Task details: Scan the records for the word "core". Copy each line that includes it.

Supplied material:
/-- R564: EI makes an enable pending if IME is 0. -/
theorem ei_eq (s : State) : ei s = s.setIme s.cpu.ime (s.cpu.imePending || !s.cpu.ime) := by
  unfold ei
  split
  · simp [*]
  · rw [show (s.cpu.imePending || !s.cpu.ime) = s.cpu.imePending by simp_all]
    rfl

/-- Settles O41: of the instructions `exec_cases` lists, each writes the latches its rule names. -/
theorem controlStateHasFewWriters : Obligations.ControlStateHasFewWriters := by
  intro i s t h
  obtain h | ⟨rfl, rfl⟩ | ⟨⟨n, rfl⟩, rfl⟩ | ⟨rfl, rfl⟩ | ⟨rfl, rfl⟩ | ⟨rfl, rfl⟩ := exec_cases i s t h
  · exact ⟨fun _ _ => h.ime, fun _ _ _ => h.imePending, fun _ => h.haltBug, fun _ _ => h.run⟩
  · obtain hh | ⟨hh, -⟩ | hh := halt_cases s <;> simp [hh]
  · simp [stop]
  · simp [di]
  · simp [ei_eq]
  · simp [returnFromInterrupt_eq]

/-! ### The invariant -/

/-- An ordinary effect on a running core keeps the invariant: the core stays Running. -/
theorem State.Plain.inv {s t : State} (h : s.Plain t) (hr : s.cpu.run = .running) (hi : s.Inv) :
    t.Inv := by
  obtain ⟨hlow, ⟨hpend, hbug⟩, -, hmem⟩ := hi
  refine ⟨h.low hlow, ⟨?_, ?_⟩, ?_, h.mem hmem⟩
  · rwa [h.ime, h.imePending]
  · rwa [h.haltBug, h.params, h.ime, h.imePending, h.run]
  · simp [Cpu.recordOk, h.run, hr]

/-- HALT keeps the invariant of a core with no HALT bug pending. -/
theorem halt_inv {s : State} (hr : s.cpu.run = .running) (hb : s.cpu.haltBug = false) (hi : s.Inv) :
    (halt s).Inv := by
  obtain ⟨hlow, ⟨hpend, -⟩, hrec, hmem⟩ := id hi
  obtain hh | ⟨hh, hm, hime, himp⟩ | hh := halt_cases s <;> rw [hh]
  · exact ⟨hlow, ⟨hpend, by simp [hb]⟩, rfl, hmem⟩
  · exact ⟨hlow, ⟨hpend, fun _ => ⟨hm, hime, himp, by simp [hr]⟩⟩, hrec, hmem⟩
  · exact hi

/-- Every instruction keeps the invariant on a running core with no HALT bug pending, which is what a
fetch leaves. -/
theorem exec_inv {i : Instr} {s t : State} (h : exec i s = .next t) (hr : s.cpu.run = .running)
    (hb : s.cpu.haltBug = false) (hi : s.Inv) : t.Inv := by
  obtain ⟨hlow, ⟨hpend, -⟩, hrec, hmem⟩ := id hi
  obtain h | ⟨-, rfl⟩ | ⟨-, rfl⟩ | ⟨-, rfl⟩ | ⟨-, rfl⟩ | ⟨-, rfl⟩ := exec_cases i s t h
  · exact h.inv hr hi
  · exact halt_inv hr hb hi
  · exact ⟨hlow, ⟨hpend, by simp [stop, hb]⟩, rfl, hmem⟩
  · exact ⟨hlow, ⟨by simp [di], by simp [di, hb]⟩, hrec, hmem⟩
  · rw [ei_eq]
    refine ⟨hlow, ⟨fun ⟨hime, himp⟩ => hpend ⟨hime, ?_⟩, by simp [hb]⟩, hrec, hmem⟩
    simp_all
  · rw [returnFromInterrupt_eq]
    exact ⟨hlow, ⟨by simp, by simp [hb]⟩, by simp [Cpu.recordOk, hr], hmem⟩

/-- R156: EI promotion keeps the invariant: with an enable pending the HALT-bug latch is clear. -/
theorem State.promoteIme_inv {s : State} (hi : s.Inv) (p : Bool) : (s.promoteIme p).Inv := by
  unfold State.promoteIme
  split
  · rename_i hp
    obtain ⟨hlow, ⟨hpend, hbug⟩, hrec, hmem⟩ := hi
    have himp : s.cpu.imePending = true := by simp_all
    refine ⟨hlow, ⟨by simp, fun h => ?_⟩, hrec, hmem⟩
    obtain ⟨-, -, hno, -⟩ := hbug h
    exact absurd himp (by simp [hno])
  · exact hi

/-- R613: interrupt entry keeps the invariant: it needs IME = 1, so the HALT-bug latch is clear. -/
theorem State.interruptEntry_inv {s : State} (hr : s.cpu.run = .running)
    (ht : s.takesInterrupt = true) (hi : s.Inv) : s.interruptEntry.Inv := by
  obtain ⟨hlow, ⟨-, hbug⟩, -, hmem⟩ := hi
  have hime : s.cpu.ime = true := by simp_all [State.takesInterrupt]
  rw [State.interruptEntry_eq]
  refine ⟨hlow, ⟨by simp, fun h => ?_⟩, by simp [Cpu.recordOk, hr], ?_⟩
  · obtain ⟨-, hno, -⟩ := hbug h
    exact absurd hime (by simp [hno])
  · exact Bus.afterWrite_wf _ (Bus.afterWrite_wf _ hmem _ _) _ _

/-- R151, R621: the opcode fetch clears the HALT-bug latch and is ordinary otherwise. -/
theorem State.fetchOpcode_plain (s : State) : (s.setHaltBug false).Plain s.fetchOpcode.2 := by
  cases hb : s.cpu.haltBug with
  | true =>
    rw [State.fetchOpcode_of_haltBug hb]
    exact { (State.Plain.refl _) with }
  | false =>
    rw [State.fetchOpcode_eq_fetch8 hb]
    exact State.Plain.trans { (State.Plain.refl s) with haltBug := hb } (State.Plain.refl s).fetch8

/-- What the fetch of `s` gives: it clears the HALT-bug latch and is ordinary otherwise, and a record
names pc, with a second byte only behind 0xCB (R601). -/
def State.Gives (s : State) : Fetched → Prop
  | .instr _ t => (s.setHaltBug false).Plain t
  | .unimplemented rec t => (s.setHaltBug false).Plain t ∧
      ({ s.cpu with run := .faulted rec } : Cpu).recordOk = true

/-- R151, R153. -/
theorem State.gives_fetchInstr (s : State) : s.Gives s.fetchInstr := by
  have hop := s.fetchOpcode_plain
  unfold State.fetchInstr
  dsimp only
  split
  · split
    · exact ⟨hop.fetchBytes, by simp [Cpu.recordOk, State.pc]⟩
    · split
      · rename_i hcb
        exact ⟨hop.fetchBytes, by simp [Cpu.recordOk, State.pc, hcb.1]⟩
      · exact hop.fetchBytes
  · exact ⟨hop, by simp [Cpu.recordOk, State.pc]⟩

Reply to the task:
/-- An ordinary effect on a running core keeps the invariant: the core stays Running. -/
/-- HALT keeps the invariant of a core with no HALT bug pending. -/
/-- Every instruction keeps the invariant on a running core with no HALT bug pending, which is what a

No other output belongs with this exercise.